- _GOAL OF THE EXERCISE_: Find how many lines below hold "performed", then state that number by itself.

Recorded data
/-- What a program may rely on (40_invalidation_operation.md section 4, an inference of the spec): after `Perform` on a PE, as
long as no required entry is filled again there, the PE's TLB holds no required entry, whatever else happens. -/
def Obligations.RequiredEntriesStayGoneUnlessRefilled : Prop :=
  ∀ (s u : State) (index : Nat) (p : PEId) (extra : List TLBEntry) (later : List Event) (pd : Pending),
    s.agenda = .perform index p extra :: later → s.pending[index]? = some pd → pd.awaits p = true → p < s.pes.length →
    eel2Excepted pd.op (s.pe p) = false →
    (∀ e, .fill p e ∈ later → required s.cfg pd.op e = false) →
    core.run (later.length + 1) s = .next u →
    ∀ e ∈ (u.pe p).tlb, required s.cfg pd.op e = false

/-- A TLB that holds no entry an operation requires to go stays so: from every state in which `TLB(p)` holds none, a step whose event
is no fill of `p` with one answers a state in which it holds none (40_invalidation_operation.md section 4, an inference of the
spec; 10_state.md section 4, decision D6). -/
def Obligations.NoRequiredEntryReturnsButByFill : Prop :=
  ∀ (s u : State) (op : TlbiOp) (p : PEId), (∀ e ∈ (s.pe p).tlb, required s.cfg op e = false) →
    (∀ e, s.nextEvent = .fill p e → required s.cfg op e = false) → step s = .next u →
    ∀ e ∈ (u.pe p).tlb, required u.cfg op e = false

/-- Every enabled `Perform` step is eventually taken: under that assumption (40_invalidation_operation.md section 4,
70_reset_and_hazards.md section 4; log 29), on every run from a state of the invariant, each pending invalidation is from some step
on performed on every PE of its domain, for as long as it is pending. -/
def Obligations.FairRunsPerformEveryInvalidation : Prop :=
  ∀ (schedule : Nat → Event) (r : Nat → State), (r 0).Inv → IsRun schedule r → Fair schedule r →
    ∀ n, ∀ pd ∈ (r n).pending, ∃ m, n ≤ m ∧ ∀ k, m ≤ k → ∀ pd' ∈ (r k).pending, pd'.serial = pd.serial →
      pd'.op = pd.op ∧ ∀ q ∈ pd'.progress, q.performed = true

/-- Performing everywhere completes (40_invalidation_operation.md section 4, decision D7): from every state of the invariant, when
the `Perform` steps of a fresh record on all PEs of its domain come next, after them no TLB of the domain holds a required entry
(but for the Secure EL1&0 exception), and the operation is complete if no access is in flight in the domain. -/
def Obligations.PerformingEverywhereCompletes : Prop :=
  ∀ (s : State) (index : Nat) (pd : Pending) (later : List Event), s.Inv → s.pending[index]? = some pd →
    (∀ q ∈ pd.progress, q.performed = false) → s.agenda = performAll index (s.domain pd.op) ++ later →
    ∃ u pd', core.run (s.domain pd.op).length s = .next u ∧ u.agenda = later ∧ u.pending[index]? = some pd' ∧
      pd'.op = pd.op ∧ (∀ q ∈ pd'.progress, q.performed = true) ∧
      (∀ p ∈ s.domain pd.op, eel2Excepted pd.op (s.pe p) = false → ∀ e ∈ (u.pe p).tlb, required s.cfg pd.op e = false) ∧
      ((∀ p ∈ s.domain pd.op, (s.pe p).inFlight = []) → complete u pd' = true)

/-! ### The whole machine -/

/-- Every step keeps the invariant: memory stays in its canonical form, every TLB stays a set of well-formed entries, every
Exception level stays an implemented one, every pending record keeps one flag for each PE of its domain, and no two accesses of a
PE and no two pending records share a number. -/
def Obligations.StepKeepsTheInvariant : Prop :=
  ∀ s u : State, s.Inv → step s = .next u → u.Inv

/-- The state after reset meets the invariant. -/
def Obligations.ResetMeetsTheInvariant : Prop := State.reset.Inv

/-- After reset nothing is pending (10_state.md section 5, decision D16). Every register holds the value of log 5, which is the
model's choice and no value of the spec: the general registers, the pc, `PSTATE`, the System register fields and the exception
registers. -/
def Obligations.ResetHasNothingPending : Prop :=
  State.reset.pending = [] ∧ State.reset.mem = [] ∧ ∀ p, p < State.reset.pes.length →
    let pe := State.reset.pe p
    pe.pstate = { el := .el3, interruptsMasked := true } ∧ pe.pc = 0 ∧ (∀ t, pe.readX t = 0) ∧
      pe.hcrEL2 = { ttlb := false, ttlbos := false, e2h := false, tge := false } ∧
      pe.scrEL3 = { ns := false, nse := false, eel2 := false, fgten := false, hxen := false } ∧
      pe.hfgitrEL2 = { tlbivaale1os := false } ∧ pe.hcrxEL2 = { fnxs := false, fgtnxs := false } ∧
      pe.vttbrEL2vmid = 0 ∧ pe.vtcrEL2vs = false ∧
      ∀ el, (pe.excBank el).esr = { ec := 0, il := false, iss := 0 } ∧ (pe.excBank el).elr = 0 ∧ (pe.excBank el).vbar = 0 ∧
        (pe.excBank el).spsr = { el := .el0, interruptsMasked := false }

/-- No step changes the configuration or the number of PEs (00_scope.md section 4, log 1). -/
def Obligations.StepKeepsTheConfiguration : Prop :=
  ∀ s u : State, step s = .next u → u.cfg = s.cfg ∧ u.pes.length = s.pes.length

/-- Only a PE's own execution changes its registers (10_state.md sections 2 and 4, inferences of the spec): on every other event
they stay, and when the PE executes, only its pc changes where exceptions are fault outcomes (decision D15). -/
def Obligations.OnlyItsOwnExecutionChangesAPE : Prop :=
  ∀ (s u : State) (q : PEId), step s = .next u →
    (s.nextEvent ≠ .execute q → (u.pe q).SameRegisters (s.pe q)) ∧
    (s.nextEvent = .execute q → s.cfg.exceptions = .faultOutcome → u.pe q = { s.pe q with pc := (u.pe q).pc })

/-- Outside an exception entry no step changes a System register, `PSTATE` or a general register of any PE (10_state.md sections 1
and 2, inferences of the spec). -/
def Obligations.NoStepWritesASystemRegister : Prop :=
  ∀ (s u : State) (q : PEId), s.cfg.exceptions = .faultOutcome → step s = .next u →
    ({ u.pe q with pc := (s.pe q).pc }).SameRegisters (s.pe q)
end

- _RESULT_: 4